How to Stream Tool Progress

This guide covers how to stream real-time feedback to users when your agent executes tools. Tool streaming displays status messages like "Searching for documents..." that update to "Found 15 results" when complete.

Prerequisites

Before you begin, make sure you are familiar with Creating Custom Sources.

Step 1: Mark Tools as Streamable

Use the @streamable decorator to define display text templates for your tools:

from zav.agents_sdk import streamable

@streamable(
    running_text="Searching for {{ query }}...",
    completed_text="Found {{ result_count }} results for '{{ query }}'"
)
async def search_documents(query: str) -> dict:
    """Search for documents matching the query."""
    results = await perform_search(query)
    return {"result_count": len(results), "documents": results}

Templates use Jinja2 syntax: {{ variable }} for parameters and return values. Nested access is supported (e.g. {{ data.count }}, {{ results[0].title }}).

Alternatively, pass the streaming config explicitly when registering:

from zav.agents_sdk import ToolStreamingConfig

tools_registry.add(
    executable=search_documents,
    streaming_config=ToolStreamingConfig(
        running_text="Searching for {{ query }}...",
        completed_text="Found {{ result_count }} results"
    )
)

Step 2: Enable Tool Progress in Your Agent

Set stream_tool_progress=True in the complete() call and use chat_response.to_chat_message() to convert responses:

from zav.agents_sdk import ChatAgentClassRegistry, ChatMessage, StreamableChatAgent
from zav.agents_sdk.adapters import ZAVChatCompletionClient

@ChatAgentClassRegistry.register()
class SearchAgent(StreamableChatAgent):
    agent_name = "search_agent"

    def __init__(self, client: ZAVChatCompletionClient):
        self.client = client
        self.tools_registry.add(search_documents)

    async def execute_streaming(self, conversation):
        response_stream = await self.client.complete(
            bot_setup_description="You are a helpful search assistant.",
            messages=conversation,
            tools=self.tools_registry,
            stream=True,
            execute_tools=True,
            stream_tool_progress=True,
        )

        async for chat_response in response_stream:
            if chat_response.error:
                raise chat_response.error

            message = chat_response.to_chat_message()
            if message:
                yield message

The to_chat_message() method includes tool progress in content_parts.

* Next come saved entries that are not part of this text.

-- ==== Sys2Proof/Certificates/Slice0/Obligations.lean ====
section
/-!
DEFINITION. The statements for the provers. Each says what the commands of one family do to a state that meets its conditions; the last
ones speak of every command, every step, and what reset leaves. A free value is written ∃, or as the operation that takes it.
-/

open Sys2Proof Sys2Proof.Machine

/-- R51, R52: the scalar results, jumps and branches. D ← A op B; a taken branch, JAL and JALR set the PC. A result that the spec leaves
open is a free value (log entries 1 to 3). -/
def Obligations.ScalarInstructions : Prop :=
  ∀ (s : State) (c : CellId) (w : WorkerId) (win : Win) (i : Insn),
    let u := issued s c w win i
    let x := issueOf s c w win i
    (Issues s c w win i .scalarAlu →
      let r := resolve u 64 (scalarOp (iOpNum i % 16) (x.g u (iA i)) (x.bOrImm u))
      exec (.scalarAlu c w i) s = .next (quiet s (setG r.2 c.val w.val (iD i) r.1))) ∧
    (Issues s c w win i .branch →
      exec (.branch c w i) s = .next (quiet s
        (if branchTaken (iOpNum i) (x.g u (iD i)) (x.g u (iA i)) then setPc u c.val w.val ((x.pc + 8 * x.bOrImm u) % 2 ^ 64) else u))) ∧
    (Issues s c w win i .jal →
      exec (.jal c w i) s = .next (quiet s
        (setPc (setG u c.val w.val (iD i) (x.pc + 8)) c.val w.val ((x.pc + 8 * x.bOrImm u) % 2 ^ 64)))) ∧
    (Issues s c w win i .jalr →
      exec (.jalr c w i) s = .next (quiet s
        (setPc (setG u c.val w.val (iD i) (x.pc + 8)) c.val w.val ((x.g u (iA i) + x.bOrImm u) % 2 ^ 64 / 8 * 8))))

/-- R45, R46, R48, R51: loads and stores of local memory. An access that is aligned, in its window, above CODE for a store, and for a
load meets no poisoned line, reads or writes the bytes at BASE + A + IMM. -/
def Obligations.LocalLoadsAndStores : Prop :=
  ∀ (s : State) (c : CellId) (w : WorkerId) (win : Win) (i : Insn) (e : Ecc),
    let u := issued s c w win i
    let x := issueOf s c w win i
    let a := (x.g u (iA i) + x.bOrImm u) % 2 ^ 64
    let n := accessBytes (iOp i)
    let m := cellEcc u c.val (lineOf (win.base + a)) e
    (Issues s c w win i .scalarLoad → accessFault win a n false = none → cellPoisoned m c.val (lineOf (win.base + a)) = false →
      let v := leNat (cellRead m c.val (win.base + a) n)
      exec (.scalarLoad c w i e) s = .next (quiet s
        (setG m c.val w.val (iD i) (if iOp i < 0x24 then v else ofInt 64 (sInt (8 * n) v))))) ∧
    (Issues s c w win i .scalarStore → accessFault win a n true = none →
      exec (.scalarStore c w i) s = .next (quiet s (cellWrite u c.val (win.base + a) (leBytes n (x.g u (iD i)))))) ∧
    (Issues s c w win i .vld → accessFault win a 64 false = none → cellPoisoned m c.val (lineOf (win.base + a)) = false →
      exec (.vld c w i e) s = .next (quiet s
        (setV m c.val w.val (iD i) (bytesVReg (cellRead m c.val (win.base + a) 64))))) ∧
    (Issues s c w win i .vst → accessFault win a 64 true = none →
      exec (.vst c w i) s = .next (quiet s (cellWrite u c.val (win.base + a) (vregBytes (x.v u (iD i))))))

/-- R51: AMOADD adds D to the word at A + IMM; AMOCAS stores D where the word equals its comparand. What D holds afterwards, and the
comparand of the immediate form, are free values (log entry 1). -/
def Obligations.AtomicInstructions : Prop :=
  ∀ (s : State) (c : CellId) (w : WorkerId) (win : Win) (i : Insn) (e : Ecc),
    let u := issued s c w win i
    let x := issueOf s c w win i
    let a := (x.g u (iA i) + x.bOrImm u) % 2 ^ 64
    let m := cellEcc u c.val (lineOf (win.base + a)) e
    let old := leNat (cellRead m c.val (win.base + a) 8)
    accessFault win a 8 true = none → cellPoisoned m c.val (lineOf (win.base + a)) = false →
    (Issues s c w win i .amoadd →
      ∃ d, exec (.amoadd c w i e) s = .next (quiet s
        (setG { cellWrite m c.val (win.base + a) (leBytes 8 ((old + x.g m (iD i)) % 2 ^ 64)) with freeCtr := m.freeCtr + 1 }
          c.val w.val (iD i) d))) ∧
    (Issues s c w win i .amocas →
      ∃ k d, exec (.amocas c w i e) s = .next (quiet s
        (setG { (if old = k then cellWrite m c.val (win.base + a) (leBytes 8 (x.g m (iD i))) else m) with freeCtr := m.freeCtr + 2 }
          c.val w.val (iD i) d)))

/-- R51, R52: the vector results; a conversion between f32 and bf16 narrows or widens lanes. Lanes the spec leaves open are free values (log
entries 1 to 3). -/
def Obligations.VectorInstructions : Prop :=
  ∀ (s : State) (c : CellId) (w : WorkerId) (win : Win) (i : Insn),
    let u := issued s c w win i
    let x := issueOf s c w win i
    let n := laneBits (iW i)
    let ls := lanesOf (x.v u (iA i)) (iW i)
    (Issues s c w win i .vectorAlu → iOpNum i = 0x12 →
      ∃ f, exec (.vectorAlu c w i) s = .next (quiet s
        (setV { u with freeCtr := u.freeCtr + 1 } c.val w.val (iD i) (cvtF32Bf (x.v u (iA i)) f)))) ∧
    (Issues s c w win i .vectorAlu → iOpNum i = 0x13 →
      ∃ f, exec (.vectorAlu c w i) s = .next (quiet s
        (setV { u with freeCtr := u.freeCtr + 1 } c.val w.val (iD i) (cvtBf32 (x.v u (iA i)) f)))) ∧
    (Issues s c w win i .vectorAlu → iOpNum i ≠ 0x12 → iOpNum i ≠ 0x13 →
      let r := resolveLanes u n ((List.range (512 / n)).map fun k =>
        vectorLane (iW i) (iOpNum i) (lane (x.v u (iA i)) n k) (x.bLane u k)
          (if iImmForm i then none else some (lane (x.v u (iC i)) n k)))
      exec (.vectorAlu c w i) s = .next (quiet s (setV r.2 c.val w.val (iD i) r.1))) ∧
    (Issues s c w win i .vbcast →
      exec (.vbcast c w i) s = .next (quiet s
        (setV u c.val w.val (iD i) (ofLanes n (List.replicate (512 / n) (x.g u (iA i))))))) ∧
    (Issues s c w win i .vectorReduce →
      let r := resolveLanes u n (reduceLanes n (iOpNum i) ls :: List.replicate (ls.length - 1) .any)
      exec (.vectorReduce c w i) s = .next (quiet s (setV r.2 c.val w.val (iD i) r.1))) ∧
    (Issues s c w win i .vperm →
      let r := resolveLanes u n ((List.range ls.length).map fun k =>
        if x.bLane u k < ls.length then .is (ls.getD (x.bLane u k) 0) else .any)
      exec (.vperm c w i) s = .next (quiet s (setV r.2 c.val w.val (iD i) r.1))) ∧
    (Issues s c w win i .vext →
      let k := if iImmForm i then iImm i else lane (x.v u (iB i)) n 0
      let r := resolve u 64 (if k < ls.length then Res.both (ls.getD k 0) (ofInt 64 (sInt n (ls.getD k 0))) else .any)
      exec (.vext c w i) s = .next (quiet s (setG r.2 c.val w.val (iD i) r.1)))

Each tool progress entry is a ContentPart with type="tool" and a ContentPartTool payload.

name: Tool name
tool_call_id: Unique ID for this tool call
status: "running", "completed", or "error"
display_text: The interpolated template text
params: Tool input parameters
response: Tool output (when completed)

By default, streamed agent responses keep generated text in the message content field and accumulated tool snapshots in content_parts. If your UI needs ordered text and tool entries together in content_parts, pass preserve_streamed_content_parts=True to complete().

note

stream_tool_events=True is still accepted as a deprecated alias for backwards compatibility. New code should use stream_tool_progress=True.

Step 3: Filter Data Sent to Frontend (Optional)

Tool responses may contain internal data or sensitive information not needed by the frontend. Use transform callbacks to filter what gets included:

from zav.agents_sdk import streamable, include_fields, exclude_fields, hide

# Only include specific fields in the response
@streamable(
    running_text="Searching...",
    completed_text="Found {{ result_count }} results",
    response_transform=include_fields("result_count", "summary"),
)
async def search(query: str) -> dict:
    return {
        "result_count": 10,
        "summary": "Found documents about...",
        "internal_scores": [0.9, 0.8],  # Excluded from frontend
    }

# Exclude specific fields
@streamable(
    running_text="Fetching document...",
    response_transform=exclude_fields("raw_content", "metadata"),
)
async def fetch_document(doc_id: str) -> dict:
    ...

# Hide the entire response
@streamable(
    running_text="Processing...",
    response_transform=hide,
)
async def internal_operation(data: str) -> dict:
    ...

You can also write custom transform functions:

def redact_documents(response: dict | None) -> dict | None:
    if response is None:
        return None
    return {
        "result_count": response.get("result_count"),
        "documents": [
            {"id": doc["id"], "title": doc["title"]}
            for doc in response.get("documents", [])
        ]
    }

@streamable(
    running_text="Searching...",
    response_transform=redact_documents,
)
async def search(query: str) -> dict:
    ...

info

params_transform and response_transform only affect params and response in the ContentPartTool sent to the frontend. llm_response_transform only changes what is sent back to the LLM context after tool execution. It does not affect display_text interpolation, which still uses the full tool result.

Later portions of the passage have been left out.